The aim, he said, is to ensure schools are omitting children only when a group of students is so small that including its scores could give an inaccurate picture of a school's performance.
That provision, however, can also be used as a loophole so schools don't have to count struggling kids -- which in turn means they are less likely to be labeled as falling short.
"We don't want false positives, we don't want false negatives," Simon said after testifying to the House Committee on Education and the Workforce. "The better we can get at making the structure work correctly, then the more likely the children that need the services are going to get them."
The Education Department is under pressure to explain why so many kids' test scores have been left behind under No Child Left Behind -- the centerpiece of President Bush's domestic agenda. The AP stories helped fuel Tuesday's hearing.

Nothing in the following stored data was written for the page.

-- ==== Sys2Proof/Decode.lean ====
section
/-! DEFINITION. The decoder, total on every 32-bit word and rejecting by cause (30_encoding.md R79), and the encoder
(R80), each written from the encoding tables of 30_encoding.md. -/

namespace Sys2Proof

/-- The fields of a command word (30_encoding.md R71). -/
def commandFields (w : Word) : CommandFields where
  op := w.extractLsb' 0 4
  nf := w.extractLsb' 4 2
  cf := w.extractLsb' 6 2
  rsv := w.extractLsb' 8 24

/-- The opcodes whose column field is a field and not reserved: HASH (0x4) and HASHWIDE (0x5) (30_encoding.md R73). -/
def opTakesShape (op : BitVec 4) : Bool := op == 4 || op == 5

/-- The form of an N-lane command that the lane field selects, `N = NF + 1` (30_encoding.md R72). -/
def laneForm (nf : BitVec 2) (one two three four : Instr) : Instr :=
  match nf.toNat with
  | 0 => one
  | 1 => two
  | 2 => three
  | _ => four

/-- The form of a command on `R` rows that the row field selects, `R = NF + 1` (30_encoding.md R72). The field is not 0
here: R77 has rejected a shape of one row. -/
def rowForm (nf : BitVec 2) (two three four : Instr) : Instr :=
  match nf.toNat with
  | 1 => two
  | 2 => three
  | _ => four

/-- HASH of the shape the fields select (30_encoding.md R74). -/
def hashForm (nf cf : BitVec 2) : Instr :=
  match cf.toNat with
  | 0 => rowForm nf .hash_2x1 .hash_3x1 .hash_4x1
  | 1 => rowForm nf .hash_2x2 .hash_3x2 .hash_4x2
  | 2 => rowForm nf .hash_2x3 .hash_3x3 .hash_4x3
  | _ => rowForm nf .hash_2x4 .hash_3x4 .hash_4x4

/-- HASHWIDE of the shape the fields select (30_encoding.md R74). -/
def hashwideForm (nf cf : BitVec 2) : Instr :=
  match cf.toNat with
  | 0 => rowForm nf .hashwide_2x1 .hashwide_3x1 .hashwide_4x1
  | 1 => rowForm nf .hashwide_2x2 .hashwide_3x2 .hashwide_4x2
  | 2 => rowForm nf .hashwide_2x3 .hashwide_3x3 .hashwide_4x3
  | _ => rowForm nf .hashwide_2x4 .hashwide_3x4 .hashwide_4x4

/-- The command that the opcode map gives to fields which passed every test of the decoder (30_encoding.md R73, R79). -/
def selectCommand (f : CommandFields) : Instr :=
  match f.op.toNat with
  | 0 => .nop
  | 1 => laneForm f.nf .f32tof16_1 .f32tof16_2 .f32tof16_3 .f32tof16_4
  | 2 => laneForm f.nf .f16tof32_1 .f16tof32_2 .f16tof32_3 .f16tof32_4
  | 3 => laneForm f.nf .sincos_1 .sincos_2 .sincos_3 .sincos_4
  | 4 => hashForm f.nf f.cf
  | 5 => hashwideForm f.nf f.cf
  | 6 => .seed
  | _ => laneForm f.nf .nextuint_1 .nextuint_2 .nextuint_3 .nextuint_4

/-- The decoder (30_encoding.md R79). The order of the tests is the priority of the causes (60_exceptions.md R202). -/
def decode (w : Word) : Decoded :=
  let f := commandFields w
  if 8 ≤ f.op.toNat then .illegal .reservedOpcode
  else if f.rsv ≠ 0 then .illegal .reservedField
  else if f.cf ≠ 0 ∧ opTakesShape f.op = false then .illegal .reservedField
  else if f.nf ≠ 0 ∧ (f.op = 0 ∨ f.op = 6) then .illegal .reservedField
  else if f.nf = 0 ∧ opTakesShape f.op = true then .illegal .illegalShape
  else .legal (selectCommand f)

/-! The encoder. -/

/-- The fields of each command's word (30_encoding.md R73, R74). -/
def encodingFields : Instr → CommandFields
  | .nop => ⟨0, 0, 0, 0⟩
  | .f32tof16_1 => ⟨1, 0, 0, 0⟩
  | .f32tof16_2 => ⟨1, 1, 0, 0⟩
  | .f32tof16_3 => ⟨1, 2, 0, 0⟩
  | .f32tof16_4 => ⟨1, 3, 0, 0⟩
  | .f16tof32_1 => ⟨2, 0, 0, 0⟩
  | .f16tof32_2 => ⟨2, 1, 0, 0⟩
  | .f16tof32_3 => ⟨2, 2, 0, 0⟩
  | .f16tof32_4 => ⟨2, 3, 0, 0⟩
  | .sincos_1 => ⟨3, 0, 0, 0⟩
  | .sincos_2 => ⟨3, 1, 0, 0⟩
  | .sincos_3 => ⟨3, 2, 0, 0⟩
  | .sincos_4 => ⟨3, 3, 0, 0⟩
  | .hash_2x1 => ⟨4, 1, 0, 0⟩
  | .hash_3x1 => ⟨4, 2, 0, 0⟩
  | .hash_4x1 => ⟨4, 3, 0, 0⟩
  | .hash_2x2 => ⟨4, 1, 1, 0⟩
  | .hash_3x2 => ⟨4, 2, 1, 0⟩
  | .hash_4x2 => ⟨4, 3, 1, 0⟩
  | .hash_2x3 => ⟨4, 1, 2, 0⟩
  | .hash_3x3 => ⟨4, 2, 2, 0⟩
  | .hash_4x3 => ⟨4, 3, 2, 0⟩
  | .hash_2x4 => ⟨4, 1, 3, 0⟩
  | .hash_3x4 => ⟨4, 2, 3, 0⟩
  | .hash_4x4 => ⟨4, 3, 3, 0⟩
  | .hashwide_2x1 => ⟨5, 1, 0, 0⟩
  | .hashwide_3x1 => ⟨5, 2, 0, 0⟩
  | .hashwide_4x1 => ⟨5, 3, 0, 0⟩
  | .hashwide_2x2 => ⟨5, 1, 1, 0⟩
  | .hashwide_3x2 => ⟨5, 2, 1, 0⟩
  | .hashwide_4x2 => ⟨5, 3, 1, 0⟩
  | .hashwide_2x3 => ⟨5, 1, 2, 0⟩
  | .hashwide_3x3 => ⟨5, 2, 2, 0⟩
  | .hashwide_4x3 => ⟨5, 3, 2, 0⟩
  | .hashwide_2x4 => ⟨5, 1, 3, 0⟩
  | .hashwide_3x4 => ⟨5, 2, 3, 0⟩
  | .hashwide_4x4 => ⟨5, 3, 3, 0⟩
  | .seed => ⟨6, 0, 0, 0⟩
  | .nextuint_1 => ⟨7, 0, 0, 0⟩
  | .nextuint_2 => ⟨7, 1, 0, 0⟩
  | .nextuint_3 => ⟨7, 2, 0, 0⟩
  | .nextuint_4 => ⟨7, 3, 0, 0⟩

/-- A command word from its fields (30_encoding.md R71, R80: `(CF << 6) | (NF << 4) | OP`, with RSV above). -/
def packFields (f : CommandFields) : Word :=
  f.rsv.setWidth 32 <<< 8 ||| f.cf.setWidth 32 <<< 6 ||| f.nf.setWidth 32 <<< 4 ||| f.op.setWidth 32

/-- The command word of a command (30_encoding.md R80). -/
def encode (i : Instr) : Word := packFields (encodingFields i)

/-- The legal command a decoded word stands for, if it is one. -/
def Decoded.instr : Decoded → Option Instr
  | .legal i => some i
  | .illegal _ => none

/-- The command the decoder reads from a table word: every command is one 32-bit word (30_encoding.md R70), written to
CMD whole, so the word's bits from `nbits` up are 0 and there is no byte order to lay it out in (20_memory.md R58). -/
def decodeTableWord (nbits w : Nat) : Option Instr := (decode (BitVec.ofNat 32 (w % 2 ^ nbits))).instr

end Sys2Proof
end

Schools must report student performance by race, ethnicity, disability, poverty status, and other categories so that the hard-to-reach kids don't get lost in school averages.
Failure by any one group of students means the whole school falls short under the law.
The AP found some states are setting the minimum group size so high -- as approved by the Education Department -- that they do not have to report scores by race even when they have large numbers of kids. Most of the children whose scores were not counted were minorities.
"This certainly was not the intent of Congress when we passed No Child Left Behind in 2001," said Rep. Howard "Buck" McKeon, R-California, the chairman of the committee.
Simon told lawmakers that even when racial or ethnic subgroup of students are not counted at the school, the law has "redundancies" to ensure those kids are included. They may be included in another subgroups, and if not, they will still be counted at the school district level. Plus, Simon said, teachers can use each children's test scores to help them improve.
But the whole point, said Rep. George Miller of California, was to hold schools accountable. The law's penalties and promises for parents are based on school performance.
"It is wrong for the states to exclude these children's scores, and it is wrong for the Department of Education to allow this practice," said Miller, the panel's top Democrat. "This practice undermines No Child Left Behind as a force for the advancement of civil rights."
Simon said the department has gotten much tougher about allowing states to increase the amount of students they may exclude. Of ten states that have asked for more leeway over the last year for statistical reasons, only one, Alaska, has received permission, Simon said.
Rep. Dale Kildee, D-Michigan, asked why the department seemed to be moving from its laissez faire approach with the states. Simon said the department has learned from experience since three years ago, when it approved the first batch of compliance plans from the states.
"We're a lot smarter than we were in 2003," Simon said.
The department's conference this fall will include input from statistical experts. The discussions will be based on the most complete set of test scores since the law took effect.
The 2005-06 school year was the first in which states were required to test students in reading and math each year in grades three to eight, and at least once in high school.